FasterXML / jackson-dataformats-text

Uber-project for (some) standard Jackson textual format backends: csv, properties, yaml (xml to be added in future)
Apache License 2.0
405 stars 149 forks source link

Support @JsonAnyGetter with CSV #243

Open MrBuddyCasino opened 3 years ago

MrBuddyCasino commented 3 years ago

It seems the @JsonAnyGetter annotation is not supported for the CSV format.

I made a runnable test case: https://github.com/MrBuddyCasino/jackson-csv-bug

It fails with com.fasterxml.jackson.dataformat.csv.CsvMappingException: Unrecognized column 'xxx': known columns: ["num"] (through reference chain: org.example.CsvTest$Entity["[anySetter]"])

cowtowncoder commented 3 years ago

Couple of quick questions:

  1. Jackson version? (I assume including latest, 2.12.1)
  2. Are columns declared with CsvSchema? (must be for columnar support)
cowtowncoder commented 3 years ago

Looking at the test case, schema is generated for the POJO. But unfortunately this cannot really generate anything for @JsonAnyGetter since that is based on type, not instance.

So basically it is not clear who such values could be supported: they cannot work without some mechanism for declaring columns that should exist -- currently the way to do that would be to manually construct CsvSchema (or modify one CSVMapper.schemaFor(...) builds). I suppose that having an annotation-based mechanism might work, but would require change/addition of an annotation for listing extra properties (that would map to columns).

MrBuddyCasino commented 3 years ago

Thanks for the reply.

If I understand the issue correctly, the problem is that the CsvSchema has to know all the possible columns in advance, so that it can write a complete header, right? Otherwise it could just decide to not be "strict" in the presence of a @JsonAnyGetter annotation and extend its schema as new columns are being discovered.

As a workaround I take the POJO generated CsvSchema and add the dynamic column keys from the additionalProperties map using the withColumnsFrom() method. This seems to work.

Since the @JsonAnySetter annotation is officially supported, it is not immediately obvious why @JsonAnyGetter wouldn't be, unless one thinks about it. Maybe this can be added to the documentation?

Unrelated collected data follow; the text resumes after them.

-- ==== Sys2Proof/Machine/Num.lean ====
section
/-!
DEFINITION. Sys2Proof/Machine/Num.lean: number formats, rounding and conversion (03_numeric_formats.md, R65 to R86).
A value is exact: a NaN, an infinity, or a sign with a natural times a power of two. Each rounding
returns the rounded value and the status bits of R87.
-/
namespace Sys2Proof.Machine

/-- Floating-point status bits in the order of R87: INVALID, DIVZERO, OVERFLOW, UNDERFLOW, INEXACT, SAT. -/
abbrev Fl := BitVec 6

namespace Flag
def none : Fl := 0#6
def invalid : Fl := 1#6
def divzero : Fl := 2#6
def overflow : Fl := 4#6
def underflow : Fl := 8#6
def inexact : Fl := 16#6
def sat : Fl := 32#6
end Flag

/-- An exact value: `fin neg m e` is (−1)^neg × m × 2^e; a signalling NaN is kept apart (R66). -/
inductive FV where
  | nan (signalling : Bool)
  | inf (neg : Bool)
  | fin (neg : Bool) (m : Nat) (e : Int)
  deriving DecidableEq, Repr

/-- What an operation gives: the value and the status bits it raises. -/
structure Res where
  v  : FV
  fl : Fl
  deriving DecidableEq, Repr

/-- The 16 format codes of R65. -/
inductive Fmt where
  | fp32 | bf16 | fp16 | e4m3 | e5m2 | mxE4m3 | mxE5m2 | mxE3m2 | mxE2m3 | mxE2m1
  | int32 | int16 | int8 | int4 | uint8 | fp64
  deriving DecidableEq, Repr

/-- R65: the format a 4-bit code names. -/
def Fmt.ofCode (c : Nat) : Fmt :=
  match c % 16 with
  | 0 => .fp32 | 1 => .bf16 | 2 => .fp16 | 3 => .e4m3 | 4 => .e5m2 | 5 => .mxE4m3 | 6 => .mxE5m2
  | 7 => .mxE3m2 | 8 => .mxE2m3 | 9 => .mxE2m1 | 10 => .int32 | 11 => .int16 | 12 => .int8
  | 13 => .int4 | 14 => .uint8 | _ => .fp64

/-- R65: element width in bits. -/
def Fmt.bits : Fmt → Nat
  | .fp32 => 32 | .bf16 => 16 | .fp16 => 16 | .e4m3 => 8 | .e5m2 => 8 | .mxE4m3 => 8 | .mxE5m2 => 8
  | .mxE3m2 => 6 | .mxE2m3 => 6 | .mxE2m1 => 4 | .int32 => 32 | .int16 => 16 | .int8 => 8 | .int4 => 4
  | .uint8 => 8 | .fp64 => 64

/-- How a float format spells its special values (R65). -/
inductive Specials where
  | ieee | e4m3 | none
  deriving DecidableEq, Repr

/-- Exponent bits, fraction bits, bias and special values of a float format; `none` for integers. -/
structure FloatShape where
  eb   : Nat
  mb   : Nat
  bias : Nat
  sp   : Specials
  deriving DecidableEq, Repr

/-- R65: the layout of a format's elements, `none` for the integer formats. -/
def Fmt.shape : Fmt → Option FloatShape
  | .fp32 => some ⟨8, 23, 127, .ieee⟩
  | .bf16 => some ⟨8, 7, 127, .ieee⟩
  | .fp16 => some ⟨5, 10, 15, .ieee⟩
  | .e4m3 => some ⟨4, 3, 7, .e4m3⟩
  | .e5m2 => some ⟨5, 2, 15, .ieee⟩
  | .mxE4m3 => some ⟨4, 3, 7, .e4m3⟩
  | .mxE5m2 => some ⟨5, 2, 15, .ieee⟩
  | .mxE3m2 => some ⟨3, 2, 3, .none⟩
  | .mxE2m3 => some ⟨2, 3, 1, .none⟩
  | .mxE2m1 => some ⟨2, 1, 1, .none⟩
  | .fp64 => some ⟨11, 52, 1023, .ieee⟩
  | _ => none

def Fmt.isInt : Fmt → Bool
  | .int32 | .int16 | .int8 | .int4 | .uint8 => true
  | _ => false

/-- The five block-scaled codes (R68). -/
def Fmt.isMx : Fmt → Bool
  | .mxE4m3 | .mxE5m2 | .mxE3m2 | .mxE2m3 | .mxE2m1 => true
  | _ => false

/-- R70 step 3: the exponent of the largest element. -/
def Fmt.emax : Fmt → Nat
  | .mxE4m3 => 8 | .mxE5m2 => 15 | .mxE3m2 => 4 | .mxE2m3 => 2 | .mxE2m1 => 2 | .e5m2 => 15
  | _ => 0

def Fmt.isSigned : Fmt → Bool
  | .uint8 => false
  | _ => true

/-- R65: the smallest and largest value of an integer format. -/
def Fmt.intMin (f : Fmt) : Int := if f.isSigned then -((2 ^ (f.bits - 1) : Nat) : Int) else 0
def Fmt.intMax (f : Fmt) : Int :=
  if f.isSigned then ((2 ^ (f.bits - 1) : Nat) : Int) - 1 else ((2 ^ f.bits : Nat) : Int) - 1

/-- Rounding modes of R75; codes 5 to 7 are not executed (R76). -/
inductive Rnd where
  | rne | rtz | rup | rdn | sr
  deriving DecidableEq, Repr

def Rnd.ofCode (c : Nat) : Option Rnd :=
  match c with
  | 0 => some .rne | 1 => some .rtz | 2 => some .rup | 3 => some .rdn | 4 => some .sr
  | _ => none

/-- A rounding mode with the grain value u of R77, which only SR reads, and the saturate bit. -/
structure RndCtx where
  mode : Rnd
  u    : Nat
  sat  : Bool
  deriving DecidableEq, Repr

def RndCtx.rne : RndCtx := ⟨.rne, 0, false⟩

namespace FV

def zero (neg : Bool) : FV := .fin neg 0 0
def one : FV := .fin false 1 0
def ofNat (n : Nat) : FV := .fin false n 0
def ofInt (z : Int) : FV := .fin (z < 0) z.natAbs 0

def isNan : FV → Bool
  | .nan _ => true
  | _ => false

def isSig : FV → Bool
  | .nan s => s
  | _ => false

def isInf : FV → Bool
  | .inf _ => true
  | _ => false

def isZero : FV → Bool
  | .fin _ m _ => m == 0
  | _ => false

def isFinite : FV → Bool
  | .fin _ _ _ => true
  | _ => false

/-- Sign bit; a canonical NaN has sign 0 (R66). -/
def sign : FV → Bool
  | .nan _ => false
  | .inf n => n
  | .fin n _ _ => n

def neg : FV → FV
  | .nan s => .nan s
  | .inf n => .inf (!n)
  | .fin n m e => .fin (!n) m e

def abs : FV → FV
  | .nan s => .nan s
  | .inf _ => .inf false
  | .fin _ m e => .fin false m e

/-- Multiply by a power of two, exactly. -/
def scale (k : Int) : FV → FV
  | .fin n m e => .fin n m (e + k)
  | x => x

end FV

/-- `m × 2^e` in units of `2^q`, for `q ≤ e`. -/
def inUnits (m : Nat) (e q : Int) : Nat := m <<< (e - q).toNat

/-- floor(log2 (m × 2^e)) for m > 0. -/
def ilog2 (m : Nat) (e : Int) : Int := (Nat.log2 m : Int) + e

/-- Round `m × 2^e` to a multiple of `2^q`: the multiple, and whether it is exact (R75, R77). -/
def roundUnits (c : RndCtx) (neg : Bool) (m : Nat) (e q : Int) : Nat × Bool :=
  if q ≤ e then (inUnits m e q, true)
  else
    let sh := (q - e).toNat
    let y0 := m >>> sh
    let rem := m % 2 ^ sh
    if rem = 0 then (y0, true)
    else
      let up : Bool :=
        match c.mode with
        | .rne => 2 * rem > 2 ^ sh || (2 * rem == 2 ^ sh && y0 % 2 == 1)
        | .rtz => false
        | .rup => !neg
        | .rdn => neg
        | .sr => rem * 65536 > c.u * 2 ^ sh
      (if up then y0 + 1 else y0, false)

/-- The largest finite magnitude of a float shape as (significand, exponent) (R65). -/
def FloatShape.maxFin (f : FloatShape) : Nat × Int :=
  let top := 2 ^ f.eb - 1
  match f.sp with
  | .ieee => (2 ^ (f.mb + 1) - 1, (top : Int) - 1 - f.bias - f.mb)
  | .e4m3 => (2 ^ (f.mb + 1) - 2, (top : Int) - f.bias - f.mb)
  | .none => (2 ^ (f.mb + 1) - 1, (top : Int) - f.bias - f.mb)

/-- `a × 2^ea ≤ b × 2^eb`. -/
def magLe (a : Nat) (ea : Int) (b : Nat) (eb : Int) : Bool :=
  let q := min ea eb
  inUnits a ea q ≤ inUnits b eb q

/-- R86 for a float destination: what a result beyond the range becomes. `away` says that SR chose
the magnitude away from zero. -/
def overflowTo (f : FloatShape) (c : RndCtx) (neg away : Bool) : Res :=
  let mx := FV.fin neg f.maxFin.1 f.maxFin.2
  if c.sat then ⟨mx, Flag.sat ||| Flag.inexact⟩
  else
    match f.sp with
    | .ieee =>
      let toMax := match c.mode with
        | .rne => false
        | .rtz => true
        | .rup => neg
        | .rdn => !neg
        | .sr => !away
      ⟨if toMax then mx else .inf neg, Flag.overflow ||| Flag.inexact⟩
    | _ => ⟨.nan false, Flag.overflow ||| Flag.inexact⟩

/-- Round an exact value to a float shape (R75, R77, R79, R81, R85, R86). -/
def roundFloat (f : FloatShape) (c : RndCtx) : FV → Res
  | .nan s => ⟨.nan false, if s then Flag.invalid else Flag.none⟩
  | .inf n => if f.sp = .ieee then ⟨.inf n, Flag.none⟩ else overflowTo f c n true
  | .fin n 0 _ => ⟨FV.zero n, Flag.none⟩
  | .fin n m e =>
    let emin : Int := 1 - f.bias
    let l := ilog2 m e
    let q := max l emin - f.mb
    let (y, exact) := roundUnits c n m e q
    if !magLe y q f.maxFin.1 f.maxFin.2 then
      let away := match c.mode with
        | .sr => !exact && !magLe y q m e
        | _ => true
      overflowTo f c n away
    else if exact then ⟨.fin n y q, Flag.none⟩
    else
      let q2 := l - f.mb
      let y2 := (roundUnits c n m e q2).1
      let tiny := l < emin && !magLe 1 emin y2 q2
      ⟨.fin n y q, Flag.inexact ||| (if tiny then Flag.underflow else Flag.none)⟩

/-- Signed integer value of an exact integral magnitude in units of 1. -/
def signedOf (neg : Bool) (n : Nat) : Int := if neg then -(n : Int) else (n : Int)

/-- Integer reading of a finite integral value. -/
def FV.toInt : FV → Int
  | .fin n m e => signedOf n (if 0 ≤ e then m <<< e.toNat else m >>> (-e).toNat)
  | _ => 0

/-- Round an exact value to an integer format (R77, R85, R86). -/
def roundInt (f : Fmt) (c : RndCtx) : FV → Res
  | .nan _ => ⟨FV.zero false, Flag.invalid⟩
  | .inf n => ⟨FV.ofInt (if n then f.intMin else f.intMax), Flag.invalid⟩
  | .fin n m e =>
    let (y, exact) := roundUnits c n m e 0
    let z := signedOf n y
    let ie := if exact then Flag.none else Flag.inexact
    if f.intMin ≤ z ∧ z ≤ f.intMax then ⟨FV.ofInt z, ie⟩
    else if c.sat then
      ⟨FV.ofInt (if z < 0 then f.intMin else f.intMax), Flag.sat ||| Flag.inexact⟩
    else
      let w := toBits f.bits z
      ⟨FV.ofInt (if f.isSigned then signed f.bits w else (w : Int)), Flag.overflow ||| Flag.inexact⟩

/-- Round into a format that is no block-scaled code; an MX element always saturates (R70, R86). -/
def roundTo (f : Fmt) (c : RndCtx) (x : FV) : Res :=
  match f.shape with
  | some s => roundFloat s (if f.isMx then { c with sat := true } else c) x
  | none => roundInt f c x

/-- R65: the value of an element's bits. -/
def decodeFmt (f : Fmt) (w : Nat) : FV :=
  match f.shape with
  | some s =>
    let n := bitAt w (s.eb + s.mb)
    let e := field w s.mb s.eb
    let m := field w 0 s.mb
    let top := 2 ^ s.eb - 1
    if e = 0 then .fin n m (1 - (s.bias : Int) - s.mb)
    else if e = top ∧ s.sp = .ieee then
      if m = 0 then .inf n else .nan (!bitAt m (s.mb - 1))
    else if e = top ∧ s.sp = .e4m3 ∧ m = 2 ^ s.mb - 1 then .nan false
    else .fin n (2 ^ s.mb + m) ((e : Int) - s.bias - s.mb)
  | none => FV.ofInt (if f.isSigned then signed f.bits w else ((w % 2 ^ f.bits : Nat) : Int))

/-- R66: the canonical quiet NaN of a float shape. -/
def FloatShape.qnan (s : FloatShape) : Nat :=
  match s.sp with
  | .ieee => ((2 ^ s.eb - 1) <<< s.mb) + 2 ^ (s.mb - 1)
  | .e4m3 => 2 ^ (s.eb + s.mb) - 1
  | .none => 2 ^ (s.eb + s.mb) - 1

/-- The bits of a value that the format represents (as a rounding leaves it). -/
def encodeFmt (f : Fmt) (x : FV) : Nat :=
  match f.shape with
  | some s =>
    match x with
    | .nan _ => s.qnan
    | .inf n => (if n then 2 ^ (s.eb + s.mb) else 0) + ((2 ^ s.eb - 1) <<< s.mb)
    | .fin n m e =>
      let sgn := if n then 2 ^ (s.eb + s.mb) else 0
      if m = 0 then sgn
      else
        let q := max (ilog2 m e) (1 - (s.bias : Int)) - s.mb
        let y := if q ≤ e then inUnits m e q else m >>> (q - e).toNat
        if y < 2 ^ s.mb then sgn + y
        else sgn + ((q + s.mb + s.bias).toNat <<< s.mb) + y % 2 ^ s.mb
  | none =>
    match x with
    | .fin n m e => toBits f.bits (signedOf n (if 0 ≤ e then m <<< e.toNat else m >>> (-e).toNat))
    | _ => 0

/-- Convert bits of one format to bits of another, neither block-scaled (R85). -/
def convertBits (src dst : Fmt) (c : RndCtx) (w : Nat) : Nat × Fl :=
  let r := roundTo dst c (decodeFmt src w)
  (encodeFmt dst r.v, r.fl)

/-! ### Exact arithmetic -/

/-- Signed sum of two finite values at a common exponent. -/
def addExact (n1 : Bool) (m1 : Nat) (e1 : Int) (n2 : Bool) (m2 : Nat) (e2 : Int) : Int × Int :=
  let q := min e1 e2
  (signedOf n1 (inUnits m1 e1 q) + signedOf n2 (inUnits m2 e2 q), q)

/-- R79: sign of an exact zero sum. -/
def zeroSumSign (c : Rnd) (n1 n2 : Bool) (z1 z2 : Bool) : Bool :=
  if z1 && z2 && n1 == n2 then n1 else c == .rdn

def sigFl (x : FV) : Fl := if x.isSig then Flag.invalid else Flag.none

/-- IEEE 754 addition, exact before the rounding `rnd` (R79, R81). -/
def addV (mode : Rnd) (a b : FV) : Res :=
  match a, b with
  | .nan s, y => ⟨.nan false, (if s then Flag.invalid else Flag.none) ||| sigFl y⟩
  | x, .nan s => ⟨.nan false, (if s then Flag.invalid else Flag.none) ||| sigFl x⟩
  | .inf n, .inf k => if n == k then ⟨.inf n, Flag.none⟩ else ⟨.nan false, Flag.invalid⟩
  | .inf n, _ => ⟨.inf n, Flag.none⟩
  | _, .inf k => ⟨.inf k, Flag.none⟩
  | .fin n1 m1 e1, .fin n2 m2 e2 =>
    let (z, q) := addExact n1 m1 e1 n2 m2 e2
    if z = 0 then ⟨FV.zero (zeroSumSign mode n1 n2 (m1 == 0) (m2 == 0)), Flag.none⟩
    else ⟨.fin (z < 0) z.natAbs q, Flag.none⟩

/-- IEEE 754 multiplication, exact. -/
def mulV (a b : FV) : Res :=
  match a, b with
  | .nan s, y => ⟨.nan false, (if s then Flag.invalid else Flag.none) ||| sigFl y⟩
  | x, .nan s => ⟨.nan false, (if s then Flag.invalid else Flag.none) ||| sigFl x⟩
  | .inf n, .inf k => ⟨.inf (n != k), Flag.none⟩
  | .inf n, .fin k m _ => if m = 0 then ⟨.nan false, Flag.invalid⟩ else ⟨.inf (n != k), Flag.none⟩
  | .fin n m _, .inf k => if m = 0 then ⟨.nan false, Flag.invalid⟩ else ⟨.inf (n != k), Flag.none⟩
  | .fin n1 m1 e1, .fin n2 m2 e2 => ⟨.fin (n1 != n2) (m1 * m2) (e1 + e2), Flag.none⟩

/-- Exact a × b + c; the caller rounds once (R81). DESIGN CHOICE (log 89): zero times infinity raises INVALID whatever
c is, a quiet NaN included. -/
def fmaV (mode : Rnd) (a b c : FV) : Res :=
  let p := mulV a b
  let r := addV mode p.v c
  ⟨r.v, p.fl ||| r.fl⟩

/-- Bits kept of a quotient or a root before its sticky bit: more than any precision of R65 plus the
16 bits SR looks at. -/
def divBits : Nat := 80

/-- IEEE 754 division: an exact quotient, or one whose lowest bit says that a remainder is left. -/
def divV (a b : FV) : Res :=
  match a, b with
  | .nan s, y => ⟨.nan false, (if s then Flag.invalid else Flag.none) ||| sigFl y⟩
  | x, .nan s => ⟨.nan false, (if s then Flag.invalid else Flag.none) ||| sigFl x⟩
  | .inf _, .inf _ => ⟨.nan false, Flag.invalid⟩
  | .inf n, .fin k _ _ => ⟨.inf (n != k), Flag.none⟩
  | .fin n _ _, .inf k => ⟨FV.zero (n != k), Flag.none⟩
  | .fin n1 m1 e1, .fin n2 m2 e2 =>
    if m2 = 0 then
      if m1 = 0 then ⟨.nan false, Flag.invalid⟩ else ⟨.inf (n1 != n2), Flag.divzero⟩
    else if m1 = 0 then ⟨FV.zero (n1 != n2), Flag.none⟩
    else
      let sh := divBits + bitLen m2
      let num := m1 <<< sh
      let q := num / m2
      let st := if num % m2 = 0 then 0 else 1
      ⟨.fin (n1 != n2) (2 * q + st) (e1 - e2 - sh - 1), Flag.none⟩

cowtowncoder commented 3 years ago

@MrBuddyCasino yes your understanding is correct: the schema (mapping between columnar position and property name) must exist for all values before they are written: although serialization could in theory append new columns at the end, it wouldn't be clear how deserialization side could determine these additions. If all output was always buffered it could be done by modifying schema, writing out headers, but Jackson operates incrementally and does not buffer entries (although there is buffering for a single row in case name/value pairs are written out of order).

There are probably ways to improve handling wrt @JsonAnyGetter and I'll keep the issue in mind in case I can think of something. If you (or anyone else) have further ideas feel free to add here as well.

And finally, yes, this is something where documentation improvements would be useful. Some annotations do not work as well (or at all) with all backend formats.